SHARE MORE MASSACRES, WARFARE LIKELY IN RWANDA, COMMANDER SAYS

The beleaguered commander of the U.N. forces in Rwanda offered a grim assessment Friday: More massacres and warfare are likely and 2.5 million displaced civilians are rapidly running out of food.

"The horror show continues," Maj. Gen. Romeo Dallaire bluntly told a news conference in Nairobi, a day after he came out of Rwanda for a brief respite.Dallaire said desperate Rwandans have been begging him for protection, but his 450-man force is too small to prevent the ongoing slaughters, including two mass killings of Roman Catholic clergymen this week.

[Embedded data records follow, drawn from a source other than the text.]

-- ==== Sys2Proof/Laws/CharWrite.lean ====
section
/-! SUPPORT. What the character path (R160) and the fill of CLEAR (R167) do. -/

namespace Sys2Proof.Machine

/-- Both bytes of a cell of the grid. -/
theorem writeCell_run {o : Nat} (h : o < 2000) (ch attr : Byte) (s : State) :
    BufferRun (writeCell o ch attr s) s (cellTxns o ch attr)
      (fun a => if a = cellAddr o then ch else if a = attrAddr o then attr else Memory.read s.vram a) := by
  refine (BufferRun.write (inBuffer_cellAddr h) ch s).seq (t2 := [.memWrite (attrAddr o) attr]) fun s1 hs1 =>
    (BufferRun.write (inBuffer_attrAddr h) attr s1).congr rfl fun a => ?_
  simp only [hs1]
  have e0 := cellAddr_eq o
  have e1 := attrAddr_eq o
  split_ifs <;> first | rfl | (exfalso; omega)

theorem writeCell_bufferOnly {o : Nat} (h : o < 2000) (ch attr : Byte) : BufferOnly (writeCell o ch attr) :=
  (BufferOnly.write (inBuffer_cellAddr h) ch).seq (BufferOnly.write (inBuffer_attrAddr h) attr)

/-- The fill of CLEAR depends on the buffer alone. -/
theorem clearCells_bufferOnly : BufferOnly (forEach clearCell (List.range Config.cells)) := by
  refine BufferOnly.loop fun o ho => ?_
  simp only [List.mem_range, Config.cells, Config.rows, Config.cols] at ho
  exact writeCell_bufferOnly (by omega) _ _

/-- The drawing of a character (R160): `OFF` moves for a newline, the cell is written for any other character. -/
theorem drawChar_eq {o : Half} (h : inGrid o.toNat = true) (ch attr : Byte) (s : State) :
    ∃ m, drawChar ch attr (setOff o s) = .next
        { s with
          off := if ch = Config.newlineChar then BitVec.ofNat 16 (lineEnd o.toNat) else o
          vram := m
          busLog := (if ch = Config.newlineChar then [] else cellTxns o.toNat ch attr).reverse ++ s.busLog } ∧
      (∀ a, Memory.read m a = drawnByte (Memory.read s.vram) o.toNat ch attr a) ∧ (Memory.wf s.vram → Memory.wf m) := by
  by_cases hc : ch = Config.newlineChar
  · exact ⟨s.vram, by simp only [drawChar, hc, if_pos]; rfl, fun a => by simp only [drawnByte, if_pos hc], id⟩
  · obtain ⟨m, he, hm, hw⟩ := writeCell_run (inGrid_iff.1 h) ch attr (setOff o s)
    refine ⟨m, ?_, fun a => ?_, hw⟩
    · simp only [drawChar, if_neg hc]
      exact he
    · simp only [hm, drawnByte, if_neg hc, setOff_vram]

/-- `OFF <- Scroll(OFF)` (R141): a no-op on an offset of the grid, one scroll on any other. -/
theorem scrollOff_eq (s : State) :
    ∃ m, scrollOff s = .next
        { s with
          off := if inGrid s.off.toNat then s.off else BitVec.ofNat 16 (s.off.toNat - Config.cols)
          fsm := if inGrid s.off.toNat then s.fsm else .exec
          vram := m
          busLog := (if inGrid s.off.toNat then [] else scrollTxns (Memory.read s.vram)).reverse ++ s.busLog } ∧
      (∀ a, Memory.read m a = if inGrid s.off.toNat then Memory.read s.vram a else scrolledByte (Memory.read s.vram) a) ∧
      (Memory.wf s.vram → Memory.wf m) := by
  cases h : inGrid s.off.toNat with
  | true => exact ⟨s.vram, by simp [scrollOff, scroll_inGrid h, setOff], fun a => rfl, id⟩
  | false =>
    obtain ⟨m, he, hm, hw⟩ := scroll_outsideGrid h s
    exact ⟨m, by simp [scrollOff, he, setOff], fun a => by simp [hm], hw⟩

/-- The offset after a character in the grid's row needs no more than 16 bits (R26). -/
theorem advanced_lt {o : Nat} (h : inGrid o = true) (ch : Byte) : advanced o ch < 65536 := by
  rw [inGrid_iff] at h
  simp only [advanced, lineEnd_eq]
  split <;> omega

/-- `PutCharAt` from an offset of the grid: the whole effect of R160. -/
theorem putCharAt_eq {o : Half} (h : inGrid o.toNat = true) (ch attr : Byte) (s : State) :
    ∃ m, putCharAt o ch attr s = .next
        { s with
          result := BitVec.ofNat 32 (charOffset o.toNat ch)
          off := BitVec.ofNat 16 (charOffset o.toNat ch)
          fsm := .exec
          crtcIndex := Config.curLoIndex
          curHi := hiByte (BitVec.ofNat 16 (charOffset o.toNat ch))
          curLo := loByte (BitVec.ofNat 16 (charOffset o.toNat ch))
          vram := m
          busLog := (charTxns (Memory.read s.vram) o.toNat ch attr).reverse ++ s.busLog } ∧
      (∀ a, Memory.read m a = charByte (Memory.read s.vram) o.toNat ch attr a) ∧ (Memory.wf s.vram → Memory.wf m) := by
  obtain ⟨m1, he1, hm1, hw1⟩ := drawChar_eq h ch attr s
  have hadv := advanced_lt h ch
  have hoff : (advance
      { s with
        off := if ch = Config.newlineChar then BitVec.ofNat 16 (lineEnd o.toNat) else o
        vram := m1
        busLog := (if ch = Config.newlineChar then [] else cellTxns o.toNat ch attr).reverse ++ s.busLog }) =
      { s with
        off := BitVec.ofNat 16 (advanced o.toNat ch)
        vram := m1
        busLog := (if ch = Config.newlineChar then [] else cellTxns o.toNat ch attr).reverse ++ s.busLog } := by
    by_cases hc : ch = Config.newlineChar
    · have : lineEnd o.toNat % 65536 = lineEnd o.toNat := by
        rw [inGrid_iff] at h; rw [lineEnd_eq]; omega
      simp only [advance, setOff, advanced, if_pos hc, BitVec.toNat_ofNat, Nat.reducePow, this]
    · simp only [advance, setOff, advanced, if_neg hc]
  obtain ⟨m2, he2, hm2, hw2⟩ := scrollOff_eq
    { s with
      off := BitVec.ofNat 16 (advanced o.toNat ch)
      vram := m1
      busLog := (if ch = Config.newlineChar then [] else cellTxns o.toNat ch attr).reverse ++ s.busLog }
  have htn : (BitVec.ofNat 16 (advanced o.toNat ch)).toNat = advanced o.toNat ch := by
    rw [BitVec.toNat_ofNat]; omega
  have hread : Memory.read m1 = drawnByte (Memory.read s.vram) o.toNat ch attr := funext hm1
  refine ⟨m2, ?_, fun a => ?_, fun hw => hw2 (hw1 hw)⟩
  · simp only [putCharAt, he1, Run.andThen_next, hoff, he2, cursorWrite_eq, setResult]
    simp only [htn, hread, charTxns, charScrolls, charOffset]
    by_cases hg : inGrid (advanced o.toNat ch) = true
    · simp [hg, BitVec.setWidth_ofNat_of_le_of_lt, hadv]
    · have hlt' : advanced o.toNat ch - 80 < 65536 := by omega
      simp [hg, BitVec.setWidth_ofNat_of_le_of_lt, hlt']
  · simp only [hm2, htn, hread, charByte, charScrolls]
    by_cases hg : inGrid (advanced o.toNat ch) = true <;> simp [hg]

/-- The first `n` cells are cleared. -/
theorem clearCells_run (s : State) {n : Nat} (hn : n ≤ 2000) :
    BufferRun (forEach clearCell (List.range n) s) s (fillTxns (List.range n))
      (fun a => if cellAddr 0 ≤ a ∧ a < cellAddr n then
          (if (a - Config.vbase) % 2 = 0 then Config.blankChar else Config.defaultAttr)
        else Memory.read s.vram a) := by
  induction n with
  | zero =>
    refine (BufferRun.pure s).congr (by simp [fillTxns]) fun a => (if_neg ?_).symm
    omega
  | succ n ih =>
    rw [List.range_succ, forEach_snoc]
    refine ((ih (by omega)).seq fun s1 hs1 =>
      (writeCell_run (by omega) Config.blankChar Config.defaultAttr s1).congr rfl fun a => ?_).congr
      (by simp [fillTxns]) fun _ => rfl
    simp only [hs1]
    have hv : Config.vbase = 753664 := rfl
    have e0 := cellAddr_eq 0
    have e1 := cellAddr_eq n
    have e2 := cellAddr_eq (n + 1)
    have e3 := attrAddr_eq n
    split_ifs <;> first | rfl | (exfalso; omega)

/-- CLEAR: the whole effect of R167. -/
theorem execClear_eq (s : State) :
    ∃ m, execClear s = .next
        { s with
          fsm := .idle
          crtcIndex := Config.curLoIndex
          curHi := 0
          curLo := 0
          vram := m
          busLog := (fillTxns (List.range Config.cells) ++ cursorWriteTxns 0).reverse ++ s.busLog } ∧
      (∀ a, Memory.read m a = clearedByte (Memory.read s.vram) a) ∧ (Memory.wf s.vram → Memory.wf m) := by
  obtain ⟨m, he, hm, hw⟩ := enter_bufferRun (clearCells_run (enter .clFill s) (Nat.le_refl 2000))
  refine ⟨m, ?_, fun a => ?_, hw⟩
  · have e : forEach clearCell (List.range Config.cells) (enter .clFill s) = _ := he
    simp only [execClear, e, Run.andThen_next, cursorWrite_eq, complete]
    simp [enter, cursorWriteTxns, offsetOf, hiByte, loByte]
  · have hc : cellAddr 0 ≤ a ∧ a < cellAddr 2000 ↔ inBuffer a = true := by
      rw [inBuffer_iff, cellAddr_eq, cellAddr_eq]
    simp only [hm, enter_vram, clearedByte, hc]

end Sys2Proof.Machine
end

"People are writing to us, begging us, for security. And we tell them we just can't get there," Dallaire said. "It's not going to stop unless we get a cease-fire and we get troops on the ground who can monitor the cease-fire."

The U.N. Security Council on Wednesday authorized 5,500 peacekeepers to go to Rwanda, but they are not expected for weeks.

On almost every front, conditions are likely to get worse in Rwanda before they get better, according to Dallaire, who has been in the capital of Kigali since the ethnic massacres began two months ago.

An estimated 200,000 people have been killed, most of them civilians from the minority Tutsi ethnic group slaughtered by the government-trained militias from the majority Hutus.

Government troops are well-entrenched in the center of Kigali, the capital, and in Gitarama, 25 miles to the southwest, where a self-appointed interim government is based.

But rebels of the Rwanda Patriotic Front, a mostly Tutsi group, have largely surrounded the government forces in both strongholds.

Dallaire has been holding cease-fire talks but conceded, "I still see some fighting to come."

The perilous situation has driven most aid groups out of Rwanda, and an estimated 2.5 million displaced civilians are running low on food. The figure includes an estimated 500,000 children whose parents have either been killed or lost in the upheaval.

Dallaire said he's starting to see children in Kigali with bloated bellies, a warning sign of starvation. Hunger-related deaths already have been reported in the south.

"We have to start stockpiling (food) now," he said, noting the nearest port is Mombasa in Kenya, more than 625 miles from the landlocked central African nation.

Most of the displaced people are in the southwest near the Burundi border, and aid groups say it will be difficult to set up feeding operations until the civilians can settle down.